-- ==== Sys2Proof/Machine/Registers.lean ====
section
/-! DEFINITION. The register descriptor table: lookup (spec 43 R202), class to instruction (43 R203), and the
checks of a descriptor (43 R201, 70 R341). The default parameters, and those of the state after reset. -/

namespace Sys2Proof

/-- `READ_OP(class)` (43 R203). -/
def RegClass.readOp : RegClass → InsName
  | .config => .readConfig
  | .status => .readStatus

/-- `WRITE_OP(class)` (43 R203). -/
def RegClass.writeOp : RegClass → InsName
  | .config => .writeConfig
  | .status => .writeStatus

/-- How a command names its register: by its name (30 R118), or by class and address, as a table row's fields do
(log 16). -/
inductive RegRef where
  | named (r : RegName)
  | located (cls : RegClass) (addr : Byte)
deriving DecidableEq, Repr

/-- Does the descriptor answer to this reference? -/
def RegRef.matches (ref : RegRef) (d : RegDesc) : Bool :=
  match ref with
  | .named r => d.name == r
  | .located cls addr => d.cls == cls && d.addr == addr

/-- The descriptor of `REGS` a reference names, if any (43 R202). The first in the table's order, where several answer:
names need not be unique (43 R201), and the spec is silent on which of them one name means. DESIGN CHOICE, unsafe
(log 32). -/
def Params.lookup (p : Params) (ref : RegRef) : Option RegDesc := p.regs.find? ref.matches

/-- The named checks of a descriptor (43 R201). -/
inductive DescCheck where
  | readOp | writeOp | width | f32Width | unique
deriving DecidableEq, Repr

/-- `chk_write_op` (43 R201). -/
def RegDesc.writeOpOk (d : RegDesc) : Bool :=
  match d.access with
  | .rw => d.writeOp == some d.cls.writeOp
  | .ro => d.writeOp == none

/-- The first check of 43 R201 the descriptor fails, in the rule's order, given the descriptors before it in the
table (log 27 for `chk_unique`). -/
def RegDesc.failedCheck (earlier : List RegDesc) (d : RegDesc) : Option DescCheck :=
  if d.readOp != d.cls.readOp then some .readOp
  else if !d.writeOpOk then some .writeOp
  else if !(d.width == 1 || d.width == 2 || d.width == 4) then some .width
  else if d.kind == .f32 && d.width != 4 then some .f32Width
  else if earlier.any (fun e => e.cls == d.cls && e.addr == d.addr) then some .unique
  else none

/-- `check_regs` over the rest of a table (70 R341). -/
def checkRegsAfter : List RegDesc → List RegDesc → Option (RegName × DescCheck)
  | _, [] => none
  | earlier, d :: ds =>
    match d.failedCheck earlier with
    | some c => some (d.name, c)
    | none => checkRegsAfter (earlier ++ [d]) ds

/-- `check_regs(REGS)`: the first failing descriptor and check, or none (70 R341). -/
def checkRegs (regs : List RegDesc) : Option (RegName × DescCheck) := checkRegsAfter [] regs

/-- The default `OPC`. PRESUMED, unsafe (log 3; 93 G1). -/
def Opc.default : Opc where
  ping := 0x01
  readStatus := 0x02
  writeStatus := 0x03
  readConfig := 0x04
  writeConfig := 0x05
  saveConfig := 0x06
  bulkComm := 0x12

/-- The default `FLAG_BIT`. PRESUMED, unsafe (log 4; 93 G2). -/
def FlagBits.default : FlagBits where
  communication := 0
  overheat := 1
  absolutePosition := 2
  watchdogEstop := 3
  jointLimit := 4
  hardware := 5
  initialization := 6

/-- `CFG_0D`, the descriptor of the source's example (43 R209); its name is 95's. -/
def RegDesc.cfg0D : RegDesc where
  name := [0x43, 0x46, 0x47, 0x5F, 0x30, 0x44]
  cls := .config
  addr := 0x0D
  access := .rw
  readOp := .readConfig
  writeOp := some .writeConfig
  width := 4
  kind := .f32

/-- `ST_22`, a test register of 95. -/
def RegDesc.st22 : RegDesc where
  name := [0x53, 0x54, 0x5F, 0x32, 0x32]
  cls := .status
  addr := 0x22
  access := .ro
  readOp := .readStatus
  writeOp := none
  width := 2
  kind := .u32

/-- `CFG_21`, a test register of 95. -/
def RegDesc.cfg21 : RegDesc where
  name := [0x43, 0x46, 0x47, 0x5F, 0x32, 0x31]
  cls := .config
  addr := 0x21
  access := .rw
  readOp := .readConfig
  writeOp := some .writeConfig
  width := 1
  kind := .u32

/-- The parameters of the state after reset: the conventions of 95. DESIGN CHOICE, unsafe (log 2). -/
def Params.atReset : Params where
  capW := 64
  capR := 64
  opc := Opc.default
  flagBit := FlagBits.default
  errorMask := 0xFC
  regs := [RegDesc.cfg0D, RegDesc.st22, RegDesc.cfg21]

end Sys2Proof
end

****************

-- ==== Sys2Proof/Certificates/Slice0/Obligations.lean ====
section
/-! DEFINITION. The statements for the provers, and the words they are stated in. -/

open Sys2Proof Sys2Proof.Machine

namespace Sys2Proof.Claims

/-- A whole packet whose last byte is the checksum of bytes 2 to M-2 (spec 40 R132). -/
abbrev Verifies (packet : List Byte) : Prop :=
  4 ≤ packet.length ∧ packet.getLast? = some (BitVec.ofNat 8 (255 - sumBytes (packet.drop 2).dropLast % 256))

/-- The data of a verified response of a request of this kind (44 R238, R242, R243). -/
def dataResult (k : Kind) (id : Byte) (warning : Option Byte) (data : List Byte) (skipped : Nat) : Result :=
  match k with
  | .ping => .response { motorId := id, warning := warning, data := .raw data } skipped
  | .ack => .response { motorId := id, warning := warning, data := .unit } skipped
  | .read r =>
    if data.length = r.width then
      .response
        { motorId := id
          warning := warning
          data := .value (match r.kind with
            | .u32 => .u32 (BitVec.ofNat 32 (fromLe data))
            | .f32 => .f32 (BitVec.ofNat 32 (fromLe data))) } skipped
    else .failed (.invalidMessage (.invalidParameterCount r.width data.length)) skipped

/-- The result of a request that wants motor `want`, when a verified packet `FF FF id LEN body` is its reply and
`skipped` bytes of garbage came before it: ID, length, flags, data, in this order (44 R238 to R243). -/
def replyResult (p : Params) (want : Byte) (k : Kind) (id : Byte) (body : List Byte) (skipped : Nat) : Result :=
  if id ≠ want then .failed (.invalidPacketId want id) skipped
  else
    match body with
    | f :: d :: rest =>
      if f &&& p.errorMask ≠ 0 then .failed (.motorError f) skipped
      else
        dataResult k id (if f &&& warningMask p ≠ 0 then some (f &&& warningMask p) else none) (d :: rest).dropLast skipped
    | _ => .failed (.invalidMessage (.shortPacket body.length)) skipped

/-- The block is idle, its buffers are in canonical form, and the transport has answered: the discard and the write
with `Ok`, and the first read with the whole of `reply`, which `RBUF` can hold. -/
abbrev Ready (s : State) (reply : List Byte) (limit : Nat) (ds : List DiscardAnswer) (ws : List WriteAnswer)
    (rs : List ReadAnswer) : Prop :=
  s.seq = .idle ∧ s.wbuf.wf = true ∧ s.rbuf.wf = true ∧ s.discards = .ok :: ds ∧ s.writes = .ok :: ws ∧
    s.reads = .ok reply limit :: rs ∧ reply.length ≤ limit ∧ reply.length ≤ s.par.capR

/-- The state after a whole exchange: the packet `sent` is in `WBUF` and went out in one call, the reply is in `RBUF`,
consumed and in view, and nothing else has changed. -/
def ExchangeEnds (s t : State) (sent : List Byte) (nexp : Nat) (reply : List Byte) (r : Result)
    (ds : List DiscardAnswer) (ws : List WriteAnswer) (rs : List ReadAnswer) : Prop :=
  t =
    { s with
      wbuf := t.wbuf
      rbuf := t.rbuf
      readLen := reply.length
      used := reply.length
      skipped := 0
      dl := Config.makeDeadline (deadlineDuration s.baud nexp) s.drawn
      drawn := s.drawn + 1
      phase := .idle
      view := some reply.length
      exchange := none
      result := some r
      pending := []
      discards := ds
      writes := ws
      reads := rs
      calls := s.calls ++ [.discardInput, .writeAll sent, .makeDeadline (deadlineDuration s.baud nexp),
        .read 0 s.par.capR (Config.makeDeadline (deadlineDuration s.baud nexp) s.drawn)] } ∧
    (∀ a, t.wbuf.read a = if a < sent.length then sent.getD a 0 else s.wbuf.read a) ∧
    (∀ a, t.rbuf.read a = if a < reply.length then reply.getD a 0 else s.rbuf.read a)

****************

State how many lines of the records above contain "RegClass", with no words besides the number.

WRITTEN SOLUTION:
3